All vacancies on the board of directors between elections shall be filled by appointment by the president.
Article VII – Committees
Committees may be appointed by the president to accomplish the general purpose, or special projects, of the chapter.
Article VIII – Parliamentary Authority and Suspension of Rules
Section 1 - Parliamentary Authority
All meetings of the duly constituted bodies of the chapter shall be guided by the rules of order as prescribed in Robert's Rules of Order, Revised, provided the same are not superseded by the bylaws and are applicable.
Section 2 - Suspension of Bylaws
The standing rules may be temporarily suspended by a two-thirds vote of those present at any general or special meeting of the membership.
Section 3 - Interpretation of the Bylaws
The chapter board of directors shall be the authority for the interpretation of these bylaws.
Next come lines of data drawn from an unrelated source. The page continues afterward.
-- ==== Sys2Proof/Machine/HostSyntax.lean ====
section
/-! DEFINITION. The host syntax: host instructions, their encoding lines and the pseudo-instructions
(30_encoding.md R86 to R88). -/

namespace Sys2Proof.Machine

/-- A host instruction, one bus transaction each (R86). A SRC address has the 16 bits of its window; a FRAME
address has the 20 bits of the widest block, and the bus refuses it from FRAME_SIZE on. -/
inductive HostInstr where
  /-- `wr REG, imm32`. -/
  | wr (r : Reg) (imm : Word)
  /-- `rd REG`. -/
  | rd (r : Reg)
  /-- `wb SRC:a, imm8`. -/
  | wbSrc (a : BitVec 16) (imm : Byte)
  /-- `rb SRC:a`. -/
  | rbSrc (a : BitVec 16)
  /-- `wb FRAME:a, imm8`. -/
  | wbFrame (a : BitVec 20) (imm : Byte)
  /-- `rb FRAME:a`. -/
  | rbFrame (a : BitVec 20)
deriving DecidableEq, Repr

/-- The host address of SRC byte `a` (20_memory.md R60). -/
def srcAddr (a : BitVec 16) : BitVec 24 := BitVec.ofNat 24 (0x010000 + a.toNat)

/-- The host address of FRAME byte `a` (20_memory.md R60). -/
def frameAddr (a : BitVec 20) : BitVec 24 := BitVec.ofNat 24 (0x100000 + a.toNat)

/-- The host address of a register, as the bus carries it (R88). -/
def Reg.hostAddr (r : Reg) : BitVec 24 := BitVec.ofNat 24 r.addr

/-- The transaction of a host instruction (R86). -/
def HostInstr.access : HostInstr → HostAccess
  | .wr r w      => .write32 r.hostAddr w
  | .rd r        => .read32 r.hostAddr
  | .wbSrc a v   => .write8 (srcAddr a) v
  | .rbSrc a     => .read8 (srcAddr a)
  | .wbFrame a v => .write8 (frameAddr a) v
  | .rbFrame a   => .read8 (frameAddr a)

/-- One hexadecimal digit, capital. -/
def hexDigit (n : Nat) : Char := if n < 10 then Char.ofNat (48 + n) else Char.ofNat (55 + n)

/-- `n` as `d` hexadecimal digits, the most significant first. -/
def hexDigits : Nat → Nat → List Char
  | 0, _     => []
  | d + 1, n => hexDigits d (n / 16) ++ [hexDigit (n % 16)]

/-- The encoding line of a host instruction: the address in 6 hexadecimal digits, the data in 8 or 2 (R86). -/
def HostInstr.line : HostInstr → List Char
  | .wr r w      => "W32 ".toList ++ hexDigits 6 r.addr ++ ' ' :: hexDigits 8 w.toNat
  | .rd r        => "R32 ".toList ++ hexDigits 6 r.addr
  | .wbSrc a v   => "W8 ".toList ++ hexDigits 6 (srcAddr a).toNat ++ ' ' :: hexDigits 2 v.toNat
  | .rbSrc a     => "R8 ".toList ++ hexDigits 6 (srcAddr a).toNat
  | .wbFrame a v => "W8 ".toList ++ hexDigits 6 (frameAddr a).toNat ++ ' ' :: hexDigits 2 v.toNat
  | .rbFrame a   => "R8 ".toList ++ hexDigits 6 (frameAddr a).toNat

/-- The pseudo-instructions that expand to a fixed list of host instructions (R87). -/
inductive Pseudo where
  /-- `cmd <command>`. -/
  | cmd (i : Instr)
  /-- `ack`. -/
  | ack
  /-- `geom W, H`, with 0 <= W, H <= 255. -/
  | geom (w h : Nat)
  /-- `query X, Y`, with -128 <= X, Y <= 127. -/
  | query (x y : Int)
  /-- `src BASE, LEN`. -/
  | src (base len : Nat)
  /-- `ldsrc a, b0, ..., bn`. -/
  | ldsrc (a : Nat) (bytes : List Byte)
deriving DecidableEq, Repr

/-- The expansion of `ldsrc`: one byte write after another (R87). -/
def loadBytes : Nat → List Byte → List HostInstr
  | _, []      => []
  | a, v :: vs => .wbSrc (BitVec.ofNat 16 a) v :: loadBytes (a + 1) vs

/-- The expansions of R87. -/
def Pseudo.expand : Pseudo → List HostInstr
  | .cmd i        => [.wr .cmd (encode i)]
  | .ack          => [.wr .status 0x00000002#32]
  | .geom w h     => [.wr .geom (BitVec.ofNat 32 (h * 256 + w))]
  | .query x y    => [.wr .query (BitVec.ofNat 32 ((y % 256).toNat * 256 + (x % 256).toNat))]
  | .src base len => [.wr .srcBase (BitVec.ofNat 32 base), .wr .srcLen (BitVec.ofNat 32 len)]
  | .ldsrc a vs   => loadBytes a vs

/-- The host issuing instructions, one transaction a step. -/
def hostEvents (l : List HostInstr) : List Event := l.map fun h => .host h.access

/-- One way `wait` can go (R87): the host polls STATUS `n` times and reads BUSY = 1, the sequencer completes
the command, and the next poll reads BUSY = 0. `wait` is the host's loop, and each `n` is one interleaving
that 40_command_sequencer.md R100 allows. -/
def waitEvents (n : Nat) : List Event :=
  List.replicate n (.host (HostInstr.rd .status).access) ++
    [.sequencer, .host (HostInstr.rd .status).access]

end Sys2Proof.Machine
end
Section 4 - Non-conflict with Chapter Bylaws, Channel Partner Agreement or Provincial Laws of Incorporation
The bylaws of this chapter shall be in harmony with and not conflict in any manner with the Channel Partner Agreement of APICS or laws of incorporation within the legal jurisdiction of the chapter. If a conflict exists the Laws of the Province will prevail.
Article IX – Dissolution
The chapter shall use its assets only to accomplish the objectives and purposes specified in these bylaws, and no part of said funds or other assets shall inure or be distributed to the members of the chapter. On dissolution of the chapter, any funds remaining or other chapter assets are to be donated to an APICS chapter within the district of the disbanding chapter. The District Manager’s approval must be obtained for the distribution of the assets to the chapter within the Canadian District.
Article X – Amendments
Section 1 - Proposals
Amendments to these bylaws shall be proposed in writing to the Chapter board of directors by a special bylaw committee or by a request signed by five or more members in good standing.
The Chapter board shall authorize the Secretary or assigned delegate to submit proposed amendments in writing to the entire Chapter membership at least two weeks before a meeting at which the amendments are to be voted upon or, if a mail vote is solicited, at least 30 days before the date on which the votes are to be counted.
Section 2 - Voting
An affirmative vote of two-thirds of the members voting shall be required for the adoption of an amendment to these bylaws.
Article XI – Quorum
Section 1 - Membership Quorum
The members present at any regular meeting of the chapter shall constitute a quorum of the chapter.
Section 2 - Board Quorum
Fifty percent plus one (50% +1) of the members of the voting members of the board of directors shall constitute a quorum of the board and shall be voting members.